The ability to survive failures and be highly available is one of the foundational features of YugabyteDB. YugabyteDB is resilient to node failures. On the failure of a node, a leader election is triggered for all the tablets that had leaders in the lost node. A follower on a different node is quickly promoted to leader without any loss of data. The entire process take takes approximately 3 seconds.
Let's go over this with an example.
Scenario
Suppose you have a universe with a replication factor (RF) of 3, which allows a fault tolerance of 1. This means the universe remains available for both reads and writes even if a fault domain fails. However, if another were to fail (bringing the number of failures to two), writes would become unavailable in order to preserve data consistency.
Set up a universe
Follow the setup instructions to start a single region three-node universe in YugabyteDB Anywhere, connect the YB Workload Simulator application, and run a read-write workload. To verify that the application is running correctly, navigate to the application UI at http://localhost:8080/ to view the universe network diagram, as well as latency and throughput charts for the running workload.
Observe even load across all nodes
You can use YugabyteDB Anywhere to view per-node statistics for the universe, as follows:
-
Navigate to Universes and select your universe.
-
Select Nodes to view the total read and write IOPS per node and other statistics, as shown in the following illustration:
Notice that both the reads and the writes are approximately the same across all nodes, indicating uniform load.
-
Select Metrics to view charts such as YSQL operations per second and latency, as shown in the following illustration:
-
Navigate to the YB Workload Simulator application UI to view the latency and throughput on the universe while the workload is running, as per the following illustration:
Simulate a node failure
You can stop one of the nodes to simulate the loss of a zone, as follows:
-
Navigate to Universes and select your universe.
-
Select Nodes, find the node to be removed, and then click its corresponding Actions > Stop Processes.
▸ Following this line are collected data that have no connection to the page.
-- ==== Sys2Proof/Tests/Slice0.lean ====
section
/-! SUPPORT. Tests. The expected words are written out from 30_encoding.md, the expected results are the
spec's own vectors (95_test_vectors.md). Last, one witness per statement that has hypotheses. -/

namespace Sys2Proof.Machine.Tests

open Sys2Proof Sys2Proof.Machine

/-! ### States and values for the tests -/

/-- Reset with concrete master values, so that the kernel can compare states. -/
def base : State := { State.reset with mkey := .zero, miv := .zero }

/-- `w` launched on `s`, then the engine's turn. -/
def after (s : State) (w : Word) : State :=
  match step (s.withFetchWord 32 w.toNat) with
  | .next t => t
  | .fault _ => s
  | .refused _ => s

def blockOf (l : List Byte) : Block := Block.ofFn fun i => l.getD i 0#8

def bufOf (l : List Byte) : Memory := Memory.writeBytes [] 0 l

/-- The session K4 of 95_test_vectors.md. -/
def keyedBase : State :=
  { base with
    keyed := true
    skey := blockOf [0x2C, 0x7E, 0x15, 0x95, 0xC2, 0x77, 0xD2, 0xA6, 0xAB, 0xF7, 0x15, 0x88, 0x09, 0xCF, 0x4F, 0x3C]
    siv := blockOf [0x01, 0x01, 0x02, 0x82, 0x9E, 0xCD, 0x06, 0x07, 0x08, 0x09, 0x0A, 0x0B, 0x0C, 0x0D, 0x0E, 0x0F] }

/-- The start state of the GETBW table of 95_test_vectors.md section 4. -/
def readerBase : State :=
  { base with
    din := bufOf [0x12, 0x34, 0x56, 0x78, 0x9A, 0xBC, 0xDE, 0xF0, 0, 0, 0, 0, 0, 0, 0, 0, 0, 0, 0, 0xA5]
    resultLo := 0xDEADBEEF#32 }

/-- A command in flight. -/
def flying : State := { base with busy := true }

/-! ### Encoding: words written out from the spec -/

theorem test_decode_nop : decode 0b00000000000000000000000000000000#32 = .ok .nop := by rfl
theorem test_decode_derive : decode 0b00000000000000000000000000000001#32 = .ok .derive := by rfl
theorem test_decode_encrypt : decode 0b00000000000000000000000000000010#32 = .ok .encrypt := by rfl
theorem test_decode_decrypt : decode 0b00000000000000000000000000000011#32 = .ok .decrypt := by rfl
theorem test_decode_clear : decode 0b00000000000000000000000000000101#32 = .ok .clear := by rfl

/-- START = 8, RES1 = 0, BITLEN = 8, RES0 = 0, SRC = 1, LE = 0, OP = 4: R87's `GETBW DOUT, 8, 8`. -/
theorem test_decode_getbw : decode 0b0000000000001000_00_001000_00_1_0_0100#32 = .ok (.getbw .dout 8 8 false) := by
  rfl

/-- START = 4, BITLEN = 16, SRC = 0, LE = 1: R87's `GETBW.LE DIN, 4, 16`. -/
theorem test_decode_getbw_le : decode 0b0000000000000100_00_010000_00_0_1_0100#32 = .ok (.getbw .din 4 16 true) := by
  rfl

/-- The same two words, encoded. -/
theorem test_encode_getbw :
    encode (.getbw .dout 8 8 false) = 0x00080824#32 ∧ encode (.getbw .din 4 16 true) = 0x00041014#32 := by decide

/-- R84's three kinds of illegal word. -/
theorem test_decode_illegal :
    decode 0x00000006#32 = .error .reservedOp ∧ decode 0x0000000F#32 = .error .reservedOp ∧
    decode 0x00000011#32 = .error .formatNBitsSet ∧ decode 0x80000000#32 = .error .formatNBitsSet ∧
    decode 0x00000044#32 = .error .formatBReservedSet ∧ decode 0x00008004#32 = .error .formatBReservedSet := by
  decide +kernel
Observe workload remains available
-
Verify the details by selecting Nodes. Expect to see that the load has been moved off the stopped node and redistributed to the remaining nodes, as shown in the following illustration:
-
Navigate to Metrics to observe a slight spike and drop in the latency and YSQL Ops / Sec charts when the node is stopped, as shown in the following illustration:
Alternatively, you can navigate to the YB Workload Simulator application UI to see the node being removed from the network diagram when it is stopped (it may take a few minutes to display the updated network diagram). Also notice a slight spike and drop in the latency and throughput, both of which resume immediately, as shown in the following illustration:
With the loss of the node, which also represents the loss of an entire fault domain, the universe is now in an under-replicated state.
Despite the loss of an entire fault domain, there is no impact on the application because no data is lost; previously replicated data on the remaining nodes is used to serve application requests.
Clean up
You can shut down the local cluster by following the instructions provided in Destroy a local cluster.